Carrington Street is a street in Nottingham city centre between Nottingham station and Broadmarsh.

==History==
The street was laid out by Henry Moses Wood, Surveyor in 1828. The opportunity offered by the construction of this new road was taken to install a large culvert 10 ft in circumference as a storm drain, to carry water to the River Leen. The River Leen was dredged by approximately 4 ft to provide additional capacity.

In 1842 a bridge was constructed over the Nottingham and Beeston Canal to provide access to Nottingham Carrington Street railway station. The bridge costing £6,000 was partly sponsored by the Midland Counties' Railway. It contained an inscription which read: This bridge was commenced in August, 1841, J.M.B. Pigot M.D., Mayor, and completed in October, 1842, R. Morley Esq., Mayor, H.M. Wood, Architect.

The bridge was widened in 1904 when the new Nottingham station was erected.

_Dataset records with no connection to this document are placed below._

theorem State.repairVoid_kept {ps : List Part} {K : Nat → Prop} {z0 : State} (s : State) (q : Nat) (r : Repair) (hflt : Part.flt ∈ ps)
    (hdict : Part.dict ∈ ps) (hbusy : Part.busy ∈ ps) (oQD_REPAIR : ∀ i, K (Obj.QD_REPAIR i)) (hK : Kept ps K z0 s)
    : Kept ps K z0 (State.repairVoid s q r) := by
  unfold State.repairVoid
  repeat' (first | with_reducible intro _ | with_reducible assumption | with_reducible exact oQD_REPAIR _
                 | with_reducible apply State.modSource_kept | with_reducible apply State.runEnd_kept | with_reducible apply Kept.ite
                 | exact Or.inl ‹_› | with_reducible exact Or.inr rfl | with_reducible exact Or.inl rfl | split | dsimp only
                 | with_reducible exact Nat.le_max_right _ _ | with_reducible apply Kept.all)

theorem startQdRepair_kept {ps : List Part} {K : Nat → Prop} {z0 : State} (s : State) (q : Nat) (hwonel : Part.wonel ∈ ps) (hflt : Part.flt ∈ ps)
    (hlinks : Part.links ∈ ps) (hdict : Part.dict ∈ ps) (hbusy : Part.busy ∈ ps) (hall : ∀ k, K k) (hK : Kept ps K z0 s)
    : Kept ps K z0 (startQdRepair s q).2 := by
  unfold startQdRepair
  repeat' (first | with_reducible intro _ | with_reducible assumption | exact hall _ | with_reducible apply State.runOnce_kept
                 | with_reducible apply State.note_kept | with_reducible apply State.retireSpare_kept | with_reducible apply State.runBegin_kept
                 | with_reducible apply Kept.ite_snd | exact Or.inl ‹_› | with_reducible exact Or.inr rfl | with_reducible exact Or.inl rfl
                 | dsimp only | with_reducible exact Nat.le_max_right _ _ | with_reducible apply Kept.all)

end Sys2Proof.Machine
end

Having crossed the canal, the street arrived at Nottingham Carrington Street railway station. In 1846 the Derby to Nottingham railway line was extended to Lincoln and this necessitated a level crossing over Carrington Street. A wooden footbridge was provided to alleviate delays. This remained in use until the construction of a viaduct over the railway in 1867-68 at a cost of £35,000 designed by Marriott Ogle Tarbotton.

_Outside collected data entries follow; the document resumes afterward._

theorem State.proofDeliver_kept {ps : List Part} {K : Nat → Prop} {z0 : State} (s : State) (sampler : Nat) (x : Proof) (hwonel : Part.wonel ∈ ps)
    (hflt : Part.flt ∈ ps) (hlinks : Part.links ∈ ps) (hgalley : Part.galley ∈ ps) (htables : Part.tables ∈ ps) (htelem : Part.telem ∈ ps)
    (htim : Part.tim ∈ ps) (hcmp : Part.cmp ∈ ps) (hmem : Part.mem ∈ ps) (hdict : Part.dict ∈ ps) (hbusy : Part.busy ∈ ps) (hout : Part.out ∈ ps)
    (hfresh : Part.fresh ∈ ps) (ko : BufferKeys K) (oPMC_PROOF_LOST : K Obj.PMC_PROOF_LOST) (oPMC_PS_MADE : ∀ i, K (Obj.PMC_PS_MADE i)) (hK
    : Kept ps K z0 s) : Kept ps K z0 (State.proofDeliver s sampler x) := by
  unfold State.proofDeliver
  repeat' (first | with_reducible intro _ | with_reducible assumption | with_reducible exact oPMC_PS_MADE _
                 | with_reducible apply State.bump_kept | with_reducible apply State.latchLost_kept | with_reducible apply State.proofFree_kept
                 | with_reducible apply State.latch_kept | with_reducible apply Kept.ite | exact Or.inl ‹_› | with_reducible exact Or.inr rfl
                 | with_reducible exact Or.inl rfl | dsimp only | with_reducible exact Nat.le_max_right _ _ | with_reducible apply Kept.all)

theorem State.makeProof_kept {ps : List Part} {K : Nat → Prop} {z0 : State} (s : State) (x : ProofSel) (hwonel : Part.wonel ∈ ps)
    (hflt : Part.flt ∈ ps) (hlinks : Part.links ∈ ps) (hgalley : Part.galley ∈ ps) (hports : Part.ports ∈ ps) (htables : Part.tables ∈ ps)
    (htelem : Part.telem ∈ ps) (htim : Part.tim ∈ ps) (hcmp : Part.cmp ∈ ps) (hmem : Part.mem ∈ ps) (hdict : Part.dict ∈ ps) (hbusy : Part.busy ∈ ps)
    (hout : Part.out ∈ ps) (hfresh : Part.fresh ∈ ps) (ko : BufferKeys K) (oCTR_TX_FRAMES : ∀ i, K (Obj.CTR_TX_FRAMES i))
    (oCTR_TX_OCTETS : ∀ i, K (Obj.CTR_TX_OCTETS i)) (oCTR_TX_PAUSE : ∀ i, K (Obj.CTR_TX_PAUSE i)) (oGAL_C_FALLBACKS : ∀ i, K (Obj.GAL_C_FALLBACKS i))
    (oGAL_C_FREE_MIN : ∀ i, K (Obj.GAL_C_FREE_MIN i)) (oGAL_C_GRANTS : ∀ i, K (Obj.GAL_C_GRANTS i)) (oGAL_C_REFUSED : ∀ i, K (Obj.GAL_C_REFUSED i))
    (oGAL_INVALID_READS : K Obj.GAL_INVALID_READS) (oGAL_POISON_FRAMES : K Obj.GAL_POISON_FRAMES) (oGAL_POISON_READS : K Obj.GAL_POISON_READS)
    (oPMC_PROOF_LOST : K Obj.PMC_PROOF_LOST) (oPMC_PS_MADE : ∀ i, K (Obj.PMC_PS_MADE i)) (oPMC_PS_REFUSED : ∀ i, K (Obj.PMC_PS_REFUSED i)) (hK
    : Kept ps K z0 s) : Kept ps K z0 (State.makeProof s x) := by
  unfold State.makeProof
  repeat' (first | with_reducible intro _ | with_reducible assumption | exact ko.toCodedKeys | with_reducible exact ko.logged
                 | with_reducible exact ko.galLost | with_reducible exact ko.ptrFaults | with_reducible exact ko.quarantined
                 | with_reducible exact ko.quarLast | with_reducible exact oCTR_TX_FRAMES _ | with_reducible exact oCTR_TX_OCTETS _
                 | with_reducible exact oCTR_TX_PAUSE _ | with_reducible exact oGAL_C_FALLBACKS _ | with_reducible exact oGAL_C_FREE_MIN _
                 | with_reducible exact oGAL_C_GRANTS _ | with_reducible exact oGAL_C_REFUSED _ | with_reducible exact oPMC_PS_MADE _
                 | with_reducible exact oPMC_PS_REFUSED _ | with_reducible apply State.captureWords_kept
                 | with_reducible apply State.poisonRead_kept | with_reducible apply State.ask_kept | with_reducible apply State.bump_kept
                 | with_reducible apply State.releaseFrame_kept | with_reducible apply State.proofDeliver_kept
                 | with_reducible apply State.writeProof_kept | split | dsimp only)

theorem State.readProof_kept {ps : List Part} {K : Nat → Prop} {z0 : State} (s : State) (x : Proof) (hwonel : Part.wonel ∈ ps) (hflt : Part.flt ∈ ps)
    (hlinks : Part.links ∈ ps) (hgalley : Part.galley ∈ ps) (htables : Part.tables ∈ ps) (htelem : Part.telem ∈ ps) (htim : Part.tim ∈ ps)
    (hcmp : Part.cmp ∈ ps) (hmem : Part.mem ∈ ps) (hdict : Part.dict ∈ ps) (hbusy : Part.busy ∈ ps) (hout : Part.out ∈ ps) (hfresh : Part.fresh ∈ ps)
    (ko : CodedKeys K) (oGAL_INVALID_READS : K Obj.GAL_INVALID_READS) (hK : Kept ps K z0 s) : Kept ps K z0 (State.readProof s x).2 := by
  unfold State.readProof
  repeat' (first | with_reducible assumption | with_reducible apply State.captureWords_kept)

In 1878 the Nottingham and District Tramways Company Limited opened a horse drawn tramway service between Trent Bridge and St Peter's Church. This was electrified in 1901 and tramway services continued provided by Nottingham Corporation Tramways until withdrawn in 1936.

==Notable buildings==
- 2, Offices for Post Office Engineers with ground floor shop. 1913-14 Robert Evans (Jun).
- 4 to 16, Gordon House showrooms and offices. GG Hardy 1926. Now Bhatia Best Solicitors
- 18, offices 1913 by Robert Evans (Jun) for F Hillam
- 20, shop. 1913 by FM Ketton
- 22, former Midland Bank, later petrol service station and offices for Anglo-American Oil Co. 1923 by Albert Nelson Bromley
- 28 to 48, Former Redmayne and Todd sportswear shop, 1896-97 by Gilbert Smith Doughty
- 50, Midland Railway goods offices and low-level covered platforms, dating from 1875. The offices are now a hearing centre for the Employment Tribunal, and the platforms provide car parking for Nottingham Magistrates' Court.
- Granby Hotel, 1886 by James Edwin Truman and William Dymock Pratt.
- Gresham Hotel, 1898-99 by William Dymock Pratt
- 111, Nottingham and Nottinghamshire Bank 1900 by Watson Fothergill later the Allied Irish Bank, now Fletcher’s offices.